Tuesday, May 21st, 2013

Why Do People Commit To Behavior Which Consistently Lacks Moral or Ethical Principles?

Published on March 10, 2013 by   ·   1 Comment

PreventDisease

Call it what you like…thirst for control, money, power, greed, lust or simply a lack of conscience. Does good behavior lead to more good behavior and by the same token does bad behavior lead to more of the bad? The answer depends on our ethical mindset, according to new research published in Psychological Science.

What makes a person feel justified in taking advantage over another? Psychological scientist Gert Cornelissen of the Universitat Pompeu Fabra and colleagues found that people who have an “ends justify the means” mindset are more likely to balance their good and bad deeds, while those who believe that what is right and wrong is a matter of principle are more likely to be consistent in their behavior, even if that behavior is bad.

Previous research from the Stanford Graduate School of Business, found that providing a sense of power to someone instills a black-and-white sense of right and wrong (especially wrong).

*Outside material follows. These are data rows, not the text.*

-- ==== Sys2Proof/Syntax.lean ====
section
/-! DEFINITION. The commands: one constructor per row of `spec/opcode_table.json` (`30_encoding.md` rules R91, R92).

The block has no instruction memory: an instruction is a command, the 32-bit word the host writes to `CMD` (rules R10,
R90). `FSMSTEP` is one row although its meaning is selected by the sequencer position (rule R94). -/

namespace Sys2Proof

/-- `argA[0] = REF` of `DEMOD`: the reference chirp to correlate against (rule R92). -/
inductive RefSel
  /-- `REF = 0`: against `DOWN`. -/
  | down
  /-- `REF = 1`: against `UP`. -/
  | up
deriving DecidableEq, Repr

/-- `argA[1] = SRC` of `DEMOD`: which samples are correlated (rule R92). -/
inductive SrcSel
  /-- `SRC = 0`: the samples are `SYM`. -/
  | sym
  /-- `SRC = 1`: the samples are `SYM[n] * CORR[n]`. -/
  | symCorr
deriving DecidableEq, Repr

/-- `argA[0] = TEST` of `START`: the mode it selects (rules R92, R253). -/
inductive Mode
  /-- `TEST = 0`: host-level commands only. -/
  | run
  /-- `TEST = 1`: unit-level commands too. -/
  | test
deriving DecidableEq, Repr

/-- One command of the opcode map (rule R91). -/
inductive Instr
  /-- `NOP`, 0x00 (rule R221). -/
  | nop
  /-- `RESET`, 0x01 (rule R222). -/
  | reset
  /-- `START`, 0x02, with the mode it selects (rule R223). -/
  | start (mode : Mode)
  /-- `WORK`, 0x03: one invocation (rule R224). -/
  | work
  /-- `FRAME_INFO`, 0x04 (rule R226). -/
  | frameInfo
  /-- `GEN`, 0x10 (rule R123). -/
  | gen
  /-- `DEMOD`, 0x11, with its reference and its source (rule R136). -/
  | demod (ref : RefSel) (src : SrcSel)
  /-- `INTERP`, 0x12 (rule R148). -/
  | interp
  /-- `CFOEST`, 0x13 (rule R161). -/
  | cfoest
  /-- `CFOALT`, 0x14 (rule R163). -/
  | cfoalt
  /-- `STOEST`, 0x15 (rule R172). -/
  | stoest
  /-- `FDLY`, 0x16 (rule R182). -/
  | fdly
  /-- `DOWNS`, 0x17 (rule R184). -/
  | downs
  /-- `FSMSTEP`, 0x18 (rule R191). -/
  | fsmstep
  /-- `DRAIN`, 0x19 (rule R225). -/
  | drain
deriving DecidableEq, Repr

end Sys2Proof
end

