-- ==== Sys2Proof/Machine/Interpolator.lean ====
section
/-! DEFINITION. Unit `spectral_peak_interpolator`: the command `INTERP` (`42_spectral_peak_interpolator.md`). `Interp3` and
`fold` stand in `Numerics.lean`, among the primitives of `NUM`. -/

namespace Sys2Proof.Machine

variable {R : Type}

/-- What `Peak3` finds: the peak index and the three squared magnitudes around it (rule R149). -/
structure Peak (R : Type) where
  k0 : Nat
  ym1 : R
  y0 : R
  yp1 : R
deriving DecidableEq, Repr

/-- `Peak3(S, P)` (rule R149): the peak bin and its two neighbours, circular modulo `P`. -/
def Num.peak3 (num : Num R) (s : List R) : Peak R :=
  let p := s.length
  let k0 := num.argmax s
  { k0 := k0, ym1 := s.getD ((k0 + p - 1) % p) num.zero, y0 := s.getD k0 num.zero,
    yp1 := s.getD ((k0 + 1) % p) num.zero }

/-- `ka` of a peak (rules R145, R157, R171). -/
def Num.peakCorrection (num : Num R) (p : Peak R) : R := num.interp3 p.ym1 p.y0 p.yp1

/-- An estimator leaves its peak and its sub-bin correction in `R_K0`, `OP_YM1`, `OP_Y0`, `OP_YP1`, `R_KA` (rules R39, R161,
R172, R205). -/
def State.setPeak (s : State) (p : Peak Word) (ka : Word) : State :=
  { s with unit := { s.unit with rK0 := BitVec.ofNat 32 p.k0, opYm1 := p.ym1, opY0 := p.y0, opYp1 := p.yp1, rKa := ka } }

/-- `R_KA <- Interp3(OP_YM1, OP_Y0, OP_YP1)` (rule R148). -/
def State.interpolate (s : State) : State :=
  { s with unit := { s.unit with rKa := s.nums.interp3 s.unit.opYm1 s.unit.opY0 s.unit.opYp1 } }

/-- `INTERP` (rule R148). -/
def execInterp (s : State) : Out := unitCommand (fun s => .ok s.interpolate) s

end Sys2Proof.Machine
end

Once armed with this moral clarity, powerful people then perceive wrongdoing with much less ambiguity than people lacking this power, and punish apparent wrong-doers with more severity than people without power would.

Existing research is mixed when it comes to explaining how previous behavior affects our current moral conduct.

Some researchers find evidence for moral balancing, suggesting that we hover around a moral setpoint. Going over that setpoint by doing a good deed gives us license to engage in more self-interested, immoral, or antisocial behavior. When our moral self-image falls below that setpoint, however, we feel ill at ease and try to compensate by engaging in positive behavior.

What decides whether you will sell out your personal values to the highest bidder? It can be reasonably suggested that there would be no corruption in the world if people refused to sacrifice their value systems for monetary compensation. So why does it happen?

A neuro-imaging study shows that personal values that people refuse to disavow, even when offered cash to do so, are processed differently in the brain than those values that are willingly sold.

The brain imaging data showed a strong correlation between sacred values and activation of the neural systems associated with evaluating rights and wrongs (the left temporoparietal junction) and semantic rule retrieval (the left ventrolateral prefrontal cortex), but not with systems associated with reward.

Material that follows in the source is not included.